## DIRECTIONS:
Write out again the entries from the first line to the line that includes "stays so. -/", keeping both of those lines.

[Collected data entries]
◆ ◆ ◆ ◆ ◆ ◆ ◆

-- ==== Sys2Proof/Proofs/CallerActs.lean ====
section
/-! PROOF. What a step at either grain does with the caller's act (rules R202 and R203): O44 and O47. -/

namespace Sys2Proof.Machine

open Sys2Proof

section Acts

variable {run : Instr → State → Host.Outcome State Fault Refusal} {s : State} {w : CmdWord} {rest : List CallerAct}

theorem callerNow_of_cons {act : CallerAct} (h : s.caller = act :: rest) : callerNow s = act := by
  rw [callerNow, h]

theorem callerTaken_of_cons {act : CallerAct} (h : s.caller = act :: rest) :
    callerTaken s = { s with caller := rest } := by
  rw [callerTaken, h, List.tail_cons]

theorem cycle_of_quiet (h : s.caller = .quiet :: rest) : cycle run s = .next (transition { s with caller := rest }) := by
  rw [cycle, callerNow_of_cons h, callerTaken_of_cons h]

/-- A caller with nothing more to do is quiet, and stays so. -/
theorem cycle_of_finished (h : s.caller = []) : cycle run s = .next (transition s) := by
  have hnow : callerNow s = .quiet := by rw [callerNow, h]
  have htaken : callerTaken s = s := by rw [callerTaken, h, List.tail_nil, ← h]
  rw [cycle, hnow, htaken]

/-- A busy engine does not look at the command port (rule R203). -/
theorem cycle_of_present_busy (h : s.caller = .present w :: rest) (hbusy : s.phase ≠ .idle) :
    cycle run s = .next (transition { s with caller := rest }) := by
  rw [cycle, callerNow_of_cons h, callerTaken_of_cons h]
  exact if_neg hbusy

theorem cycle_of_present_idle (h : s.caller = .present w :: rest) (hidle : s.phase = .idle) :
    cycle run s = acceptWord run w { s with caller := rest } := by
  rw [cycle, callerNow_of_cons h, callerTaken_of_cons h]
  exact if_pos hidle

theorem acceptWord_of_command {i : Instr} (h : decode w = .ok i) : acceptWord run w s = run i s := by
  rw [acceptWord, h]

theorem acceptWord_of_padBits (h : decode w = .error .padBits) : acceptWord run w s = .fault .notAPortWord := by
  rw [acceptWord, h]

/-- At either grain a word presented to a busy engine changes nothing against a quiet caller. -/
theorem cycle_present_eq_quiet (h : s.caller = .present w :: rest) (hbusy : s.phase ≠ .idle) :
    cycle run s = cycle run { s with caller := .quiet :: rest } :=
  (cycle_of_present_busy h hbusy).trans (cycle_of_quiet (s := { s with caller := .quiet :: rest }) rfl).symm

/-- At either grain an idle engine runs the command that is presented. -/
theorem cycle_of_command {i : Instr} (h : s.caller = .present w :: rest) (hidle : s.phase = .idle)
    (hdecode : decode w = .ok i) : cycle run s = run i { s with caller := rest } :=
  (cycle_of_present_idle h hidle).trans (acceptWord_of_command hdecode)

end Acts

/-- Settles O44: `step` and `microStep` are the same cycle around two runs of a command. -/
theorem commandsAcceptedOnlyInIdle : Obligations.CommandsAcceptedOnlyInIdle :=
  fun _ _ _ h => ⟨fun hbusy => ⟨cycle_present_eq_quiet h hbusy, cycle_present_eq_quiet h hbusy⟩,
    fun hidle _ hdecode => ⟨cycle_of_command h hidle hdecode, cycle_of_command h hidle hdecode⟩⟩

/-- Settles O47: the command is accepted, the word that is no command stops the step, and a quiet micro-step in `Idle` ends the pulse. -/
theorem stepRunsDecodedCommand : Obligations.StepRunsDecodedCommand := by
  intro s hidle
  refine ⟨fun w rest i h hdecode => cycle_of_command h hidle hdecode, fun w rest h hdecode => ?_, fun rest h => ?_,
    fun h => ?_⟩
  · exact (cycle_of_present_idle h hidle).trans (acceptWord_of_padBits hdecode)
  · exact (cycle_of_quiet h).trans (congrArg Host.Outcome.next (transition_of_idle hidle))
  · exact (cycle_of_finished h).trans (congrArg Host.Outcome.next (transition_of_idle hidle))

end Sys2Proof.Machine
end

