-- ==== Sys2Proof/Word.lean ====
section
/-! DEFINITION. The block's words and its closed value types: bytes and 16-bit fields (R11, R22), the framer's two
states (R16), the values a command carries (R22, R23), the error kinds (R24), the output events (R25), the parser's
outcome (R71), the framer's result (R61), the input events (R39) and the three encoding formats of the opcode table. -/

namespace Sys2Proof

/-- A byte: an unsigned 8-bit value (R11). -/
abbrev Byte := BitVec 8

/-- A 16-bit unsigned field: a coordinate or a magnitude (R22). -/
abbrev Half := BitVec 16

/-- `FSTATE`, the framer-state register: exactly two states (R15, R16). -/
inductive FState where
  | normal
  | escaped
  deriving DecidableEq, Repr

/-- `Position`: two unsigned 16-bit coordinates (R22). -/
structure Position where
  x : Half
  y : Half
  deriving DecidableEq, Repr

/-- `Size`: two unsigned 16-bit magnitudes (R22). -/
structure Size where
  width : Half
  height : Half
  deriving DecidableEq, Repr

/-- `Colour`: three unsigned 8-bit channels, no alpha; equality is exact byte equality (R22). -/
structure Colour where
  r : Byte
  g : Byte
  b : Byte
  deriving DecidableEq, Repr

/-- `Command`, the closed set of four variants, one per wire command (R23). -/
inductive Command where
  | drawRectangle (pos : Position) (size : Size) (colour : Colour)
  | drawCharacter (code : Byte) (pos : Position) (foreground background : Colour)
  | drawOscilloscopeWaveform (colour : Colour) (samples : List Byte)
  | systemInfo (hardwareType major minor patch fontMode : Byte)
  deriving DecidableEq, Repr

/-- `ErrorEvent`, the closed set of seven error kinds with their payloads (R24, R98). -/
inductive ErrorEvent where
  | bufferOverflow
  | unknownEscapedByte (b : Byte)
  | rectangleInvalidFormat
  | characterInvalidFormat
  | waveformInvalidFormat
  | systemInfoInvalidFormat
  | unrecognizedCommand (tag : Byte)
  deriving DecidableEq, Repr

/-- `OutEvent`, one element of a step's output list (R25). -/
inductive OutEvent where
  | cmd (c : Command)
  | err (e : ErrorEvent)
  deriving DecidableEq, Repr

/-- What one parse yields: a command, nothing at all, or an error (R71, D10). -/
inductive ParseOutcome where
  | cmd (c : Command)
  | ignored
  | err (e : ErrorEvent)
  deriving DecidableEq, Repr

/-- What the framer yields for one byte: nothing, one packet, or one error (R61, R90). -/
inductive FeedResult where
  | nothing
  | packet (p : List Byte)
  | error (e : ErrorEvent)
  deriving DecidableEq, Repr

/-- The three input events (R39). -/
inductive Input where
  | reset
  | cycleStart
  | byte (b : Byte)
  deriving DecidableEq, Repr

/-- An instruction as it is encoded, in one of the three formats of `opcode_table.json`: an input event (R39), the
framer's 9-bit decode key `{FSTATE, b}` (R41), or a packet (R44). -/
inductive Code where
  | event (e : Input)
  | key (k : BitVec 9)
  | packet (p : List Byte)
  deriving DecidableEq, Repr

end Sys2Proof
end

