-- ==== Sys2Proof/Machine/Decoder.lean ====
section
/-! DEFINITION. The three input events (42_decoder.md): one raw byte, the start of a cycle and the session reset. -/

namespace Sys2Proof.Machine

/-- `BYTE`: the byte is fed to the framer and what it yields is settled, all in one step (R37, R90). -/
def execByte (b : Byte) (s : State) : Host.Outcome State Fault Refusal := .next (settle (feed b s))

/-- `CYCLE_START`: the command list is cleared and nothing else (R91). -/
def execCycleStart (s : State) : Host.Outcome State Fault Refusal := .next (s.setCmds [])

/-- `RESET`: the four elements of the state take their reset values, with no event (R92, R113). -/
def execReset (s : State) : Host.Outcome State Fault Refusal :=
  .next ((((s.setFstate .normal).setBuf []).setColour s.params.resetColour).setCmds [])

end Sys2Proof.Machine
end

◆ ◆ ◆ ◆ ◆ ◆ ◆

## ANSWER FOR THE TASK:
-- ==== Sys2Proof/Proofs/CallerActs.lean ====
section
/-! PROOF. What a step at either grain does with the caller's act (rules R202 and R203): O44 and O47. -/

namespace Sys2Proof.Machine

open Sys2Proof

section Acts

variable {run : Instr → State → Host.Outcome State Fault Refusal} {s : State} {w : CmdWord} {rest : List CallerAct}

theorem callerNow_of_cons {act : CallerAct} (h : s.caller = act :: rest) : callerNow s = act := by
  rw [callerNow, h]

theorem callerTaken_of_cons {act : CallerAct} (h : s.caller = act :: rest) :
    callerTaken s = { s with caller := rest } := by
  rw [callerTaken, h, List.tail_cons]

theorem cycle_of_quiet (h : s.caller = .quiet :: rest) : cycle run s = .next (transition { s with caller := rest }) := by
  rw [cycle, callerNow_of_cons h, callerTaken_of_cons h]

/-- A caller with nothing more to do is quiet, and stays so. -/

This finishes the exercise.